/-- Net instructions (R77). -/
def netRows : List NetRow := [
  { cmd := .put, insn := insnN 0x00 false false true true, kind := .put, op := 0x02, align := false
    dst := fun _ => 0, len := fun f => f.len.toNat
    data := fun th f => some (vecBytes (readV th f.vs) f.len.toNat) },
  { cmd := .get, insn := insnN 0x01 false false true true, kind := .get, op := 0x04, align := false
    dst := fun f => f.vs.toNat, len := fun f => f.len.toNat, data := fun _ _ => none },
  { cmd := .atomAdd, insn := insnN 0x02 true true false false, kind := .atomAdd, op := 0x06
    align := true, dst := fun f => f.rd.toNat, len := fun _ => 0
    data := fun th f => some (beBytes 8 (readS th f.rc).toNat) },
  { cmd := .atomCas, insn := insnN 0x03 true true false false, kind := .atomCas, op := 0x07
    align := true, dst := fun f => f.rd.toNat, len := fun _ => 0
    data := fun th f => some (beBytes 8 (readS th f.rc).toNat ++ beBytes 8 (readS th f.rd).toNat) },
  { cmd := .sigR, insn := insnN 0x04 false true false false, kind := .sigR, op := 0x09
    align := false, dst := fun _ => 0, len := fun _ => 0
    data := fun th f => some (beBytes 8 (readS th f.rc).toNat) }]

/-- A command stands for an instruction of thread `t` whose word this is (R60, R61). -/
def SpellsWord (c : Instr) (t : Nat) (w : Word) : Prop :=
  (∃ i, engineInsn c = some (t, i) ∧ i.word = w) ∨
    ∃ r ∈ netRows, ∃ f, c = r.cmd t f ∧ (r.insn f).word = w

/-- AQ `r`'s oldest started entry of an opcode, where the management processor serves that AQ next (R15,
R179). -/
abbrev AqTurn (s : State) (r op : Nat) (e : RingEntry) : Prop :=
  startedOp s r op = some e ∧ mpServes s r = true

/-- An entry of AQ `r` had its effect, which led from `s` to `s'`, and completes with a status and
detail. -/
def aqEnds (s s' : State) (r : Nat) (e : RingEntry) (st : BitVec 8) (d0 : Word) : State :=
  xptDone s (completeEntry (mpTook s' r st) r e st 0 d0 0)

/-- The effect of an entry of AQ `r` led from `s` to `s'` and goes on: the entry waits for its end. -/
def aqHolds (s s' : State) (r : Nat) (e : RingEntry) : State :=
  xptDone s (markActed (mpTook s' r 0) r e)

/-- The same of an entry whose effect is mirrored: its completion waits for the partner (R417). -/
def aqMirrors (s s' : State) (r : Nat) (e : RingEntry) (st : BitVec 8) (d0 : Word) : State :=
  xptDone s (completeMirrored (mpTook s' r st) (aqPart e) r e st d0 0)

/-- AQ commands that run at once: their opcode and effect (R179). -/
def AdminRow (row : (Nat → Instr) × Nat × (State → Nat → RingEntry → AdminAnswer)) : Prop := row ∈ [
  (.ringCreate, 0x40, ringCreate), (.ringResize, 0x42, ringResize), (.ringStop, 0x43, ringStop),
  (.ringStart, 0x44, ringStart), (.ringBind, 0x45, ringBind), (.syncGrant, 0x48, syncGrant),
  (.syncRevoke, 0x49, syncRevoke), (.syncRelease, 0x4A, syncRelease),
  (.partReset, 0x61, partReset), (.partSave, 0x63, partSave), (.partRestore, 0x64, partRestore),
  (fun r => .activate r true true, 0x68, activate true true), (.twinPair, 0x69, twinPair)]

/-- AQ commands of Bushel (R179). -/
def UnitRow (row : (Nat → Instr) × Nat × (State → Nat → RingEntry → BitVec 8 × State)) : Prop := row ∈ [
  (.groupCreate, 0x58, groupCreate), (.groupDestroy, 0x59, groupDestroy)]

/-- AQ commands of the transport (R179). -/
def XptRow (row : (Nat → Instr) × Nat × (State → Nat → RingEntry → AqAnswer)) : Prop := row ∈ [
  (.qpCreate, 0x50, qpCreate), (.qpModify, 0x51, qpModify), (.qpDestroy, 0x52, qpDestroy),
  (.keyRegister, 0x53, keyRegister), (.keyDeregister, 0x54, keyDeregister)]

/-- Mailbox commands: their OP and effect (R434). -/
def MailboxRow (row : Instr × Nat × (State → State)) : Prop := row ∈ [
  (.manifest, 1, manifestOp), (.blocks, 2, blocksOp), (.start true true, 3, bootStart true true),
  (.discard, 4, discardOp), (.attest, 5, attestOp), (.settingsRead, 6, settingsRead),
  (.settingsWrite, 7, settingsWrite)]

/-- A mailbox command of `op` runs from `s`: service or ROM hears it, and no START waits; `s1` holds its
OP (R434). -/
abbrev MailboxRuns (s : State) (op : Nat) (s1 : State) : Prop :=
  bar0 s = true ∧ s.boot.start = none ∧ s1 = setReg s 0x0010000 (BitVec.ofNat 64 op)

/-- SQ commands of the transport: their opcode (R191, R208). -/
def SqRow (row : (Nat → Instr) × Nat) : Prop := row ∈ [
  (.send, 0x10), (.write, 0x11), (.writeImm, 0x12), (.read, 0x13), (.atomicFadd, 0x14),
  (.atomicCas, 0x15), (.signal, 0x16), (.enable, 0x17)]

/-- Arrivals: their wire opcode and handler (R189, R191). -/
def ArrivalRow (row : (Packet → Instr) × Nat × Handler) : Prop := row ∈ [
  (.sendArrival, 0x01, onSend), (.writeArrival, 0x02, onWrite false),
  (.writeImmArrival, 0x03, onWrite true), (.readReq, 0x04, onReadReq), (.readResp, 0x05, onReadResp),
  (.atomicFaddArrival, 0x06, onAtomic faddValue), (.atomicCasArrival, 0x07, onAtomic casValue),
  (.atomicResp, 0x08, onAtomicResp), (.signalArrival, 0x09, onSignal), (.enableArrival, 0x0A, onEnable),
  (.ack, 0x10, onAck), (.nak, 0x11, onNak), (.rnr, 0x12, onRnr), (.connectReq, 0x20, onConnReq),
  (.connectRep, 0x21, onConnRep), (.connectRtu, 0x22, onConnRtu), (.connectRej, 0x23, onConnRej),
  (.disconnect, 0x24, onDisconnect), (.pathMigrate, 0x28, onPathMigrate),
  (.pathMigrateAck, 0x29, onPathMigrateAck), (fun p => .bshData p false, 0x30, onBshData false),
  (fun p => .bshData p true, 0x30, onBshData true), (.bshCredit, 0x31, onBshCredit),
  (.bshTree, 0x32, onBshControl 0x32), (.bshTaint, 0x33, onBshControl 0x33),
  (.bshAbort, 0x34, onBshControl 0x34), (.crdTok, 0x38, onCrdTok), (.crdDone, 0x39, onCrdDone),
  (.crdRet, 0x3A, onCrdRet)]
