-- ==== Sys2Proof/Certificates/Slice0/Obligations.lean ====
section
/-! DEFINITION. The statements about the model. -/

open Sys2Proof Sys2Proof.Machine

/-- A step runs the command at the front of the queue on the state with the queue's rest; with no
command waiting, time passes instead (the model's choice, log entry 3). -/
def Obligations.step_runs_the_front_command : Prop :=
  (∀ s c cs, s.pending = c :: cs → step s = exec c { s with pending := cs }) ∧
  (∀ s, s.pending = [] → step s = .next (idleTick s))

/-- Every command answers a next state in every state: none ends in a fault or a refusal. -/
def Obligations.every_command_completes : Prop :=
  ∀ c s, ∃ s', exec c s = .next s'

/-- After power-up nothing waits, partition 0 is in RUN and every other IDLE, no thread runs and
every ring is IDLE, every byte of local store and LPDDR5X and every accumulator reads zero (and so
does host memory, by the model's choice, log entry 1), every sync object is FREE, BOOTST is ROM with
the zero-fill under way, and the links are down with DRDY and TWIN_HB low (R139, R369, R389, R442).
-/
def Obligations.state_after_power_up : Prop :=
  let s := State.reset
  s.pending = [] ∧ (partition s 0).state = .run ∧
  (∀ p, p ≠ 0 → (partition s p).state = .idle) ∧
  (∀ t, (thread s t).state = .free) ∧ (∀ r, (ring s r).state = .idle) ∧
  (∀ a, memByte s a = 0) ∧ (∀ e a m n, accGet s e a m n = 0) ∧
  (∀ w, wordCheck s w = .good) ∧ (∀ k, (syncObj s k).state = .free) ∧
  s.boot.st = .rom ∧ s.boot.zeroFill = true ∧ s.linkUp = false ∧ s.drdy.state = .busy ∧
  s.twin.hbLow = true ∧ s.err.fatal = false

/-- What holds of memory and the security floor in every state a run reaches: memory is in its
canonical form and the floor is a number of 16 bits (R439). -/
def Obligations.reset_has_the_invariant : Prop :=
  Memory.wf State.reset.mem = true ∧ State.reset.boot.floor < 2 ^ 16

/-- Every step keeps memory in its canonical form: addresses strictly rising and no byte listed that
reads zero. -/
def Obligations.steps_keep_memory_canonical : Prop :=
  ∀ s s', Memory.wf s.mem = true → step s = .next s' → Memory.wf s'.mem = true

/-- The version floor never decreases, whatever a step does, and stays a number of 16 bits (R439).
-/
def Obligations.version_floor_never_decreases : Prop :=
  ∀ s s', s.boot.floor < 2 ^ 16 → step s = .next s' →
    s.boot.floor ≤ s'.boot.floor ∧ s'.boot.floor < 2 ^ 16

/-- Every word whose opcode is not reserved is the word of one command of a thread and of no other,
and no command's word has a reserved opcode: the encodings of R61 and the opcode map of R63 drop no
bit and overlap nowhere (R60 to R63). -/
def Obligations.words_and_commands_agree : Prop :=
  (∀ t w, opcodeReserved w = false → ∃ c, SpellsWord c t w ∧ ∀ c', SpellsWord c' t w → c' = c) ∧
  (∀ c t w, SpellsWord c t w → opcodeReserved w = false)

/-- Scalar arithmetic, logic, shifts and set-less-than of format R answer a next state in which rd
has become the value of R64 and only the thread has changed. `popc`, `clz` and `ctz` write rd the
counts of R64; zero gives 0, 64 and 64, and rb must be 0. Multiplies and divides write rd the values
of R64; a division by zero gives all ones and its remainder the dividend. Scalar instructions with a
sign-extended imm32 write rd; `movi` writes imm43 sign-extended, and `movh` replaces rd[63:43] with
imm43[20:0], imm43[42:21] being 0 (R64). Comparisons write all 64 bits of their predicate: ones
where the relation holds, zeros where it does not (R64). -/
def Obligations.scalar_results : Prop :=
  (∀ r ∈ scalarRows, ∀ t f s i, engineInsn (r.1 t f) = some (t, i) → Issues t i s →
     ThreadBecomes (r.1 t f) s t (writeS (advance i (thread s t)) f.rd
       (r.2 (readS (thread s t) f.ra) (readS (thread s t) f.rb) (readS (thread s t) f.rc)))) ∧
  ((∀ r ∈ countRows, ∀ t f s i, engineInsn (r.1 t f) = some (t, i) → Issues t i s →
     ThreadBecomes (r.1 t f) s t (writeS (advance i (thread s t)) f.rd
       (BitVec.ofNat 64 (r.2 (readS (thread s t) f.ra))))) ∧
   (∀ x : Word, lowestSet x ≤ 64 ∧ (∀ k < lowestSet x, x.getLsbD k = false) ∧
     (lowestSet x < 64 → x.getLsbD (lowestSet x) = true)) ∧
   (∀ x : Word, leadingZeros x ≤ 64 ∧ (∀ k < leadingZeros x, x.getLsbD (63 - k) = false) ∧
     (leadingZeros x < 64 → x.getLsbD (63 - leadingZeros x) = true)) ∧
   (∀ r ∈ countRows, ∀ t f i, engineInsn (r.1 t f) = some (t, i) → f.rb ≠ 0 → i.illegal = true)) ∧
  (∀ r ∈ mulRows, ∀ t f s i, engineInsn (r.1 t f) = some (t, i) → Issues t i s →
     ThreadBecomes (r.1 t f) s t (writeS (advance i (thread s t)) f.rd
       (r.2 (readS (thread s t) f.ra) (readS (thread s t) f.rb) (readS (thread s t) f.rc)))) ∧
  ((∀ r ∈ immRows, ∀ t f s i, engineInsn (r.1 t f) = some (t, i) → Issues t i s →
     ThreadBecomes (r.1 t f) s t (writeS (advance i (thread s t)) f.rd
       (r.2 (readS (thread s t) f.ra) (f.imm.signExtend 64)))) ∧
   (∀ t f s i, engineInsn (.movi t f) = some (t, i) → Issues t i s →
     ThreadBecomes (.movi t f) s t (writeS (advance i (thread s t)) f.rd (f.imm.signExtend 64))) ∧
   (∀ t f s i, engineInsn (.movh t f) = some (t, i) → Issues t i s →
     ThreadBecomes (.movh t f) s t (writeS (advance i (thread s t)) f.rd
       (f.imm.extractLsb' 0 21 ++ (readS (thread s t) f.rd).extractLsb' 0 43))) ∧
   (∀ t f i, engineInsn (.movh t f) = some (t, i) → f.imm.extractLsb' 21 22 ≠ 0 → i.illegal = true)) ∧
  ((∀ r ∈ cmpRows, ∀ t f s i, engineInsn (r.1 t f) = some (t, i) → Issues t i s →
     let a := readS (thread s t) f.ra
     let b := readS (thread s t) f.rb
     (r.2 a b → ThreadBecomes (r.1 t f) s t
       (writeP (advance i (thread s t)) (f.rd.setWidth 3) (BitVec.allOnes 64))) ∧
     (¬ r.2 a b → ThreadBecomes (r.1 t f) s t
       (writeP (advance i (thread s t)) (f.rd.setWidth 3) 0))) ∧
   (∀ r ∈ cmpiRows, ∀ t f s i, engineInsn (r.1 t f) = some (t, i) → Issues t i s →
     let a := readS (thread s t) f.ra
     let b := f.imm.signExtend 64
     (r.2 a b → ThreadBecomes (r.1 t f) s t
       (writeP (advance i (thread s t)) (f.rd.setWidth 3) (BitVec.allOnes 64))) ∧
     (¬ r.2 a b → ThreadBecomes (r.1 t f) s t
       (writeP (advance i (thread s t)) (f.rd.setWidth 3) 0))))

/-- A branch goes to pc + 8 x off38 where its relation holds and on to the next word where it does
not; `br` always branches and `jal` also writes pc + 8 to ra (R65). `jr` and `jalr` jump to a
multiple of 8 that a pc can hold; `jalr` also writes pc + 8 to ra. An address that is no multiple of
8 raises ALIGN with that address (R65, R82). -/
def Obligations.branch_and_jump_results : Prop :=
  ((∀ r ∈ branchRows, ∀ t f s i, engineInsn (r.1 t f) = some (t, i) → Issues t i s →
     let th := thread s t
     let a := readS th f.ra
     let b := readS th f.rb
     (r.2 a b → ThreadBecomes (r.1 t f) s t
       { advance i th with pc := th.pc + 8 * f.off.signExtend 57 }) ∧
     (¬ r.2 a b → ThreadBecomes (r.1 t f) s t (advance i th))) ∧
   (∀ t f s i, engineInsn (.br t f) = some (t, i) → Issues t i s →
     ThreadBecomes (.br t f) s t
       { advance i (thread s t) with pc := (thread s t).pc + 8 * f.off.signExtend 57 }) ∧
   (∀ t f s i, engineInsn (.jal t f) = some (t, i) → Issues t i s →
     ThreadBecomes (.jal t f) s t (writeS
       { advance i (thread s t) with pc := (thread s t).pc + 8 * f.off.signExtend 57 } f.ra
       (((thread s t).pc + 8).setWidth 64)))) ∧
  ((∀ t f s i, engineInsn (.jr t f) = some (t, i) → Issues t i s →
     let a := readS (thread s t) f.ra
     (a.toNat % 8 = 0 → a.toNat < 2 ^ 57 →
       ThreadBecomes (.jr t f) s t { advance i (thread s t) with pc := a.setWidth 57 }) ∧
     (a.toNat % 8 ≠ 0 → exec (.jr t f) s = .next
       (takeException (chargeIssue s t i.word) t (thread s t).pc i.word a .align 0x04))) ∧
   (∀ t f s i, engineInsn (.jalr t f) = some (t, i) → Issues t i s →
     let a := readS (thread s t) f.rb
     (a.toNat % 8 = 0 → a.toNat < 2 ^ 57 →
       ThreadBecomes (.jalr t f) s t
         { writeS (advance i (thread s t)) f.ra (((thread s t).pc + 8).setWidth 64) with
           pc := a.setWidth 57 }) ∧
     (a.toNat % 8 ≠ 0 → exec (.jalr t f) s = .next
       (takeException (chargeIssue s t i.word) t (thread s t).pc i.word a .align 0x04))))

/-- Mask instructions write pd or rd the values of R73. Vector comparisons write the bits of the
active lanes of p[pd] and keep the others; reductions write lane 0 of vd by the fixed tree, a NaN as
the canonical one, and zero the rest (R30, R70). -/
def Obligations.mask_and_vector_compare_results : Prop :=
  ((∀ r ∈ maskRows, ∀ t f s i, engineInsn (r.1 t f) = some (t, i) → Issues t i s →
     ThreadBecomes (r.1 t f) s t (writeP (advance i (thread s t)) f.pd
       (r.2 (readP (thread s t) f.pa) (readP (thread s t) f.pb)))) ∧
   (∀ r ∈ maskReadRows, ∀ t f s i, engineInsn (r.1 t f) = some (t, i) → Issues t i s →
     ThreadBecomes (r.1 t f) s t (writeS (advance i (thread s t)) f.rd
       (r.2 (readP (thread s t) f.pa)))) ∧
   (∀ t f s i, engineInsn (.pmov t f) = some (t, i) → Issues t i s →
     ThreadBecomes (.pmov t f) s t (writeP (advance i (thread s t)) f.pd (readS (thread s t) f.ra)))) ∧
  ((∀ r ∈ vcmpRows, ∀ t f s i, engineInsn (r.1 t f) = some (t, i) → Issues t i s →
     let th := thread s t
     ThreadBecomes (r.1 t f) s t (writeP (advance i th) f.pd (wordOfBits 64 fun k =>
       if active th f k ∧ k < fmtLanes (vFmt f) then
         r.2 (decodeElem (vFmt f) (srcLane (vFmt f) th f.va k))
           (decodeElem (vFmt f) (srcLane (vFmt f) th f.vb k))
       else (readP th f.pd).getLsbD k))) ∧
   (∀ r ∈ reduceRows, ∀ t f s i, engineInsn (r.1 t f) = some (t, i) → Issues t i s →
     let th := thread s t
     ThreadBecomes (r.1 t f) s t (writeV (advance i th) f.vd
       (vecOfLanes (fmtWidth (vFmt f)) 1 fun _ =>
         quietResult (vFmt f) ((reduceTree (active th f) (srcLane (vFmt f) th f.va)
           (r.2 (vFmt f) (vRnd f) (srOf s th)) (Nat.log2 (fmtLanes (vFmt f))) 0).getD 0)))) ∧
   (∀ fm x, decodeElem fm x = .nan → fmtIsInt fm = false → quietResult fm x = canonicalNaN fm) ∧
   (∀ fm x, decodeElem fm x ≠ .nan → quietResult fm x = x))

◇ ◇ ◇ ◇ ◇

### TASK
Pull every line holding "movh" out of the records.

### EXERCISE RESPONSE
sign-extended imm32 write rd; `movi` writes imm43 sign-extended, and `movh` replaces rd[63:43] with
   (∀ t f s i, engineInsn (.movh t f) = some (t, i) → Issues t i s →
     ThreadBecomes (.movh t f) s t (writeS (advance i (thread s t)) f.rd
   (∀ t f i, engineInsn (.movh t f) = some (t, i) → f.imm.extractLsb' 21 22 ≠ 0 → i.illegal = true)) ∧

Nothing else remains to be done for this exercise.